As he turned to hand Dr. Barnes a beer, I saw them clink the beers together with their left hands while their right hands reached casually entwine to play 'Thumb War' as well. Where they were, no one should have noticed it, but because I was mad at Rogers, and I was being hyperaware of him, I was looking, and I did see, and it hit me: Dr. JB Barnes, Professor Rogers and ADA Carter were all together. Like with each other as a triad together. At the very least Rogers was with both of the other two. And they played 'Thumb War' without looking at their hands. Like how was that even fair that they were all so stupidly cute?

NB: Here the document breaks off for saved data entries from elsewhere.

/-- The streams of a descriptor: by token and expert, or by request, head, page and row. -/
def descStreams (s : State) (t : Step) (i : Nat) : List (State → State) :=
  let d := descOf t i
  if kindOf d = 0x50 then
    ((List.range (wToks d)).map fun a => (List.range (wExps d)).map fun b => stream t i a b 0 0).flatten
  else if kindOf d = 0x30 then
    ((List.range (aReqs d)).map fun r => ((List.range (aHeads d)).map fun h =>
      ((candPages s t d (reqEnt s t d r) h).map fun k => (List.range (aRows t d r)).map fun row => stream t i r h k row).flatten).flatten).flatten
  else []

/-- The streams of a step in a tributary's riffle unit. -/
def streamTiles (s : State) (trib : Nat) (t : Step) : List (State → State) :=
  if unitTrib s t != trib then [] else ((List.range t.descs.length).map (descStreams s t)).flatten

/-- RIFFLE_STREAM (R163, R166, R399): one stream of an attention or weir descriptor. -/
def execRiffleStream (sid i a b c d : Nat) (s : State) : Res :=
  match (stepOf s sid).filter stepRuns with
  | none => .next s
  | some t => .next (byTurn s t (unitTrib s t) 3 (streamTiles s (unitTrib s t)) (stream t i a b c d))

/-! ### Assignment (R172, R177) -/

/-- A token's place in the assignment: its candidates, its cursor, what it holds (expert, slot), and its flags. -/
structure WTok where
  cand : List Nat
  cur : Nat := 0
  held : List (Nat × Nat) := []
  flags : Nat := 0

structure WAsg where
  toks : List WTok
  counts : List Nat
  dropped : Nat := 0
  moved : Nat := 0
  fellback : Nat := 0

def WTok.holds (w : WTok) (e : Nat) : Bool := w.held.any fun x => x.1 == e

/-- The first place from `k` on whose candidate is not held (and, with a bound, has room). -/
def nextCand (w : WTok) (room : Nat → Bool) (k : Nat) : Option Nat :=
  ((List.range w.cand.length).filter fun j => k ≤ j).find? fun j => !w.holds (w.cand.getD j 0) && room (w.cand.getD j 0)

/-- One rank of one token (R172). -/
def assignOne (d : BitVec 512) (x : WAsg) (n : Nat) : WAsg :=
  match x.toks[n]? with
  | none => x
  | some w =>
    let cape := wCape d
    let room := fun e => decide (x.counts.getD e 0 < cape)
    let fall := dfld d 48 55
    let put (w : WTok) : WAsg := { x with toks := x.toks.set n w }
    let give (w : WTok) (e cur fl : Nat) : WAsg :=
      { x with toks := x.toks.set n { w with cur := cur, held := w.held ++ [(e, x.counts.getD e 0)], flags := w.flags ||| fl }
               counts := x.counts.modify e (· + 1) }
    match nextCand w (fun _ => true) w.cur with
    | none => { put { w with cur := w.cand.length, flags := w.flags ||| 1 } with dropped := x.dropped + 1 }
    | some cur =>
      let e := w.cand.getD cur 0
      if room e then give w e (cur + 1) 0
      else match dfld d 16 17 with
        | 0 => { put { w with cur := cur + 1, flags := w.flags ||| 1 } with dropped := x.dropped + 1 }
        | 1 => match nextCand w room (cur + 1) with
          | some k => { give w (w.cand.getD k 0) (k + 1) 2 with moved := x.moved + 1 }
          | none => { put { w with cur := w.cand.length, flags := w.flags ||| 1 } with dropped := x.dropped + 1 }
        | _ => if room fall && !w.holds fall then { give w fall cur 4 with fellback := x.fellback + 1 }
          else { put { w with cur := cur, flags := w.flags ||| 1 } with dropped := x.dropped + 1 }

/-- The whole assignment, rank by rank. -/
def assignAll (d : BitVec 512) (cands : List (List Nat)) : WAsg :=
  let start : WAsg := { toks := cands.map fun c => { cand := c }, counts := List.replicate (wExps d) 0 }
  (List.range (wTopk d)).foldl (fun x _ => (List.range (wToks d)).foldl (assignOne d) x) start

/-- The candidates of a token by exact σ (R171); the assignment looks at the first SHORT of them (R172, log entry 115). -/
def rankBy (l : List (Nat × Int)) : List Nat := (sortBy (fun a b => b.2 < a.2 || (a.2 == b.2 && a.1 ≤ b.1)) l).map (·.1)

I wracked my brains to see if I noticed Barnes doing that to Carter, but they were really careful, and I hadn't. I also knew at a gut level that Rogers wasn't cheating on Carter to be with Barnes. Don't tell me how, other than I knew that Rogers couldn't lie his way out of a paper sack, and that I'd seen enough of Barnes interacting with Carter to know that they couldn't, wouldn't lie to each other.

I was still annoyed at Rogers, but at the same time: flat out, completely jealous. Talk about squad goals, this was the sort of thing my queer, polyamorous heart couldn't take. (We wont talk about how long its been since I was in any relationship that wasn't battery operated.)

I kept serving beer and wine to the attendees, heartbroken and annoyed at what I realized about the three of them, heartbroken and annoyed at Rogers for not being perfect. For the rest of the evening, I worked, my smile never reaching past my lips, my eyes never seeing anyone's face.